Kawanan begal berasal dari Gedung Batin, Blambangan Umpu. Mereka  mengaku baru membegal sekali. Uang rampasan dibagi rata untuk membayar utang dan foya-foya. Polisi mengamankan barang bukti dua golok.

Kapolsek Blambangan Umpu Kompol Edy Saputra, Jumat 3 April 2020, membenarkan penangkapan kawanan pembegal Indah, karyawan BTPN Syariah. Wanita itu kehilangan uang dan surat tagihan serta handphone. 

DIYON SAPUTRA

Relawan Cegah Corona PDIP Pesawaran Kian Ramai

NEGERI KATON (2/5/2020) – Puluhan relawan dan kader PDI Perjuangan Pesawaran kembali membagikan masker, sabun, dan menyemprot disinfektan. Untuk hari kelima, Kamis 2 April 2020, mereka bergerak ke Desa Trirahayu, Negerikaton.

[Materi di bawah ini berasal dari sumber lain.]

theorem judgeWarning_moved (g : Fin 2) (s : State) : Moved s (judgeWarning g s) :=
  ite_moved (enterClosing_moved ..) (.refl s)

theorem enterWarning_moved (g : Fin 2) (detail : GateDetail) (s : State) :
    Moved s (enterWarning g detail s) :=
  (changeGate_moved ..).trans (judgeWarning_moved ..)

theorem standOpen_moved (g : Fin 2) (s : State) : Moved s (standOpen g s) :=
  ite_moved (enterWarning_moved ..) (.refl s)

theorem enterOpening_moved (g : Fin 2) (detail : GateDetail) (s : State) :
    Moved s (enterOpening g detail s) := by
  unfold enterOpening
  dsimp only
  exact (passOpening_moved g detail s).trans (ite_moved (standOpen_moved ..) (.refl _))

theorem reachOpen_moved (g : Fin 2) (s : State) : Moved s (reachOpen g s) :=
  ((setRetry_moved ..).trans (changeGate_moved ..)).trans (standOpen_moved ..)

theorem standing_moved (g : Fin 2) (detail : GateDetail) (s : State) : Moved s (standing g detail s) := by
  unfold standing
  split
  · exact standOpen_moved ..
  · exact standClosed_moved ..
  all_goals exact .refl s

theorem endReversal_moved (g : Fin 2) (s : State) : Moved s (endReversal g s) := by
  unfold endReversal
  dsimp only
  exact (setRetry_moved g _ s).trans (ite_moved (enterWarning_moved ..) (changeGate_moved ..))

theorem enterReversing_moved (g : Fin 2) (s : State) : Moved s (enterReversing g s) := by
  unfold enterReversing
  dsimp only
  exact (changeGate_moved g .reversing .obstruction s).trans
    (ite_moved (endReversal_moved ..) (.refl _))

theorem gateDemandNotice_moved (g : Fin 2) (demand : GateDemand) (fresh : Bool) (s : State) :
    Moved s (gateDemandNotice g demand fresh s) := by
  unfold gateDemandNotice
  dsimp only
  refine Moved.trans (putGate_moved (g := g)
    (x := { s.gates[g] with demand := demand, held := s.gates[g].held && !fresh }) rfl) ?_
  split
  · exact standOpen_moved ..
  · exact standClosed_moved ..
  · exact ite_moved (.refl _) (ite_moved (changeGate_moved ..) (changeGate_moved ..))
  · exact ite_moved (enterWarning_moved ..) (.refl _)
  · refine ite_moved ?_ (.refl _)
    refine (setRetry_moved g 0 _).trans ?_
    split
    · exact enterWarning_moved ..
    · exact ite_moved (enterOpening_moved ..) (setHeld_moved ..)
    · exact .refl _
  all_goals exact .refl _

theorem gateInputRule_moved (g : Fin 2) (i : Fin 16) (s : State) : Moved s (gateInputRule g i s) := by
  unfold gateInputRule
  dsimp only
  split
  · exact ite_moved (changeGate_moved ..) (.refl s)
  · exact ite_moved (changeGate_moved ..) (.refl s)
  · exact ite_moved (judgeWarning_moved ..) (.refl s)
  · exact ite_moved (reachClosed_moved ..) (ite_moved (enterReversing_moved ..) (.refl s))
  · exact ite_moved (reachOpen_moved ..) (.refl s)
  · exact ite_moved (endReversal_moved ..) (.refl s)
  all_goals exact .refl s

theorem gateInputNotice_moved (g : Fin 2) (i : Fin 16) (s : State) : Moved s (gateInputNotice g i s) := by
  unfold gateInputNotice
  dsimp only
  exact ite_moved (.refl s) (ite_moved (changeGate_moved ..) (gateInputRule_moved ..))

theorem gateLampNotice_moved (g : Fin 2) (entered : Bool) (s : State) :
    Moved s (gateLampNotice g entered s) := by
  unfold gateLampNotice
  dsimp only
  refine ite_moved (Moved.trans (putGate_moved (g := g)
    (x := { s.gates[g] with leadInForce := some s.gates[g].config.degraded }) rfl) ?_) (.refl s)
  exact ite_moved (judgeWarning_moved ..) (.refl _)

theorem tellLampFault_moved (c : Fin 8) (entered : Bool) (s : State) :
    Moved s (tellLampFault c entered s) := by
  unfold tellLampFault
  refine Moved.trans (foldl_moved _ (fun t g => ?_) two s) (raise_moved ..)
  split
  · exact gateLampNotice_moved ..
  · exact .refl t

theorem judgeCheck_moved (c : Fin 8) (verdict : Verdict) (s : State) : Moved s (judgeCheck c verdict s) := by
  unfold judgeCheck
  refine ite_moved ?_ (Moved.trans ?_ (tellLampFault_moved ..))
  · exact putLamp_moved rfl
  · exact putLamp_moved rfl

theorem currentCheck_moved (c : Fin 8) (current : Nat) (s : State) : Moved s (currentCheck c current s) := by
  unfold currentCheck
  dsimp only
  split
  · refine Moved.trans ?_ (judgeCheck_moved ..)
    exact putLamp_moved rfl
  · exact putLamp_moved rfl

theorem clearLampFault_moved (c : Fin 8) (s : State) : Moved s (clearLampFault c s) := by
  unfold clearLampFault
  dsimp only
  split
  · refine Moved.trans ?_ (tellLampFault_moved ..)
    exact putLamp_moved rfl
  · exact putLamp_moved rfl

/-! ## Demands and plans -/

theorem tellOwner_moved (fresh : Vector Bool 2) (s : State) : (o : Owner) → Moved s (tellOwner fresh s o)
  | .pumps => pumpDemandNotice_moved ..
  | .gate _ => gateDemandNotice_moved ..
  | .zone z => retargetWhere_moved (fun l => decide (l.zone = z)) s

/-- The owners of a piece of work, in whatever order they hear, move only what `Moved` lets them. -/
theorem tellOwners_moved (before : Demands) (fresh : Vector Bool 2) (planChanged : Bool) (s : State) :
    Moved s (tellOwners before fresh planChanged s) := by
  unfold tellOwners
  split
  · exact .refl s
  · exact tellOwner_moved ..
  · refine Moved.trans (t := { s with arbiter := s.arbiter + 1 }) ?_ (foldl_moved _ (tellOwner_moved fresh) _ _)
    exact ⟨by constructor <;> intros <;> rfl, rfl, rfl⟩

theorem runItem_untouched (e : Fin 64) (w : Work) (item : Item) : Untouched w.state (runItem e w item).state := by
  unfold runItem
  cases item
  case event => exact (raise_moved ..).toUntouched
  all_goals constructor <;> intros <;> rfl

theorem runEntry_untouched (e : Option (Fin 64)) (w : Work) : Untouched w.state (runEntry e w).state := by
  cases e with
  | none => exact .refl _
  | some e =>
    change Untouched w.state (List.foldl (runItem e) w (w.state.actions[e]).items).state
    generalize (w.state.actions[e]).items = items
    induction items generalizing w with
    | nil => exact .refl _
    | cons a l ih => exact (runItem_untouched e w a).trans (ih (runItem e w a))

theorem cascadeTracker_untouched (cause : PlanCause) (old : Fin 8) (w : Work) (t : Fin 4) :
    Untouched w.state (cascadeTracker cause old w t).state := by
  unfold cascadeTracker
  dsimp only
  have ran := runEntry_untouched (w.state.findEntry t w.state.trackers[t].effective .enter w.state.plan)
    { w with asked := none }
  split
  · exact ran
  · exact ran.trans (raise_moved ..).toUntouched

theorem cascade_untouched (cause : PlanCause) (plan : Fin 8) (w : Work) :
    Untouched w.state (cascade cause plan w).state := by
  have folded : ∀ (l : List (Fin 4)) (v : Work),
      Untouched v.state (l.foldl (cascadeTracker cause w.state.plan) v).state := by
    intro l
    induction l with
    | nil => exact fun v => .refl _
    | cons a l ih => exact fun v => (cascadeTracker_untouched ..).trans (ih _)
  unfold cascade
  refine Untouched.trans ?_ (folded four _)
  refine Untouched.trans (t := { w.state with plan := plan }) ?_ (raise_moved ..).toUntouched
  constructor <;> intros <;> rfl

Memasuki akhir pekan pertama keliling kecamatan mencegah virus corona, covid19,  jumlah kader dan relawan yang menyertai Ketua DPC Pesawaran, M. Nasir, semakin ramai. Demikian juga peralatan semprot, materi sabun, dan persediaan masker.

M. Nasir, Ketua PDIP Pesawaran, mengharapkan acara keliling kecamatan itu membantu warga dan Pemerintah mencegah virus corona masuk ke kabupaten tersebut.  Apalagi selalu disertai kampanye tetap di rumah, hidup sehat, dan terus berolahraga.

IWANSYAH

Mahabang, Tulangbawang: Jembatan Retak dan Rawan Pencurian

DENTE TELADAS (2/4/2020) – Warga Kampung Mahabang, Dente Teladas, Tulangbawang, seperti jatuh tertimpa tangga. Sudah jembatan mereka yang dibangun Tahun 2019 retak, dermaga para nelayan di sana mulai rawan pencurian speedboat.

Adapun jembatan terletak di RT 3 Dusun 5 Kuala Mahabang. Sarana ini penting bagi warga untuk menyeberang dari perkampungan ke dermaga nelayan. 

Salam, warga sekitar, menduga jembatan itu rusak akibat salah konstruksi kayu penahan. Dalam waktu tidak lama, jika tidak diperbaiki, keretakan akan lebih parah.

Selain jembatan, warga juga mengeluhkan pencurian speedboat. Surat, warga RT 3 Dusun 5, kehilangan motornya merk Yamaha Rabu Dinihari, 2 April 2020. Ia  menduga dibawa kabur ke arah laut dan disikat saat mereka masih tertidur.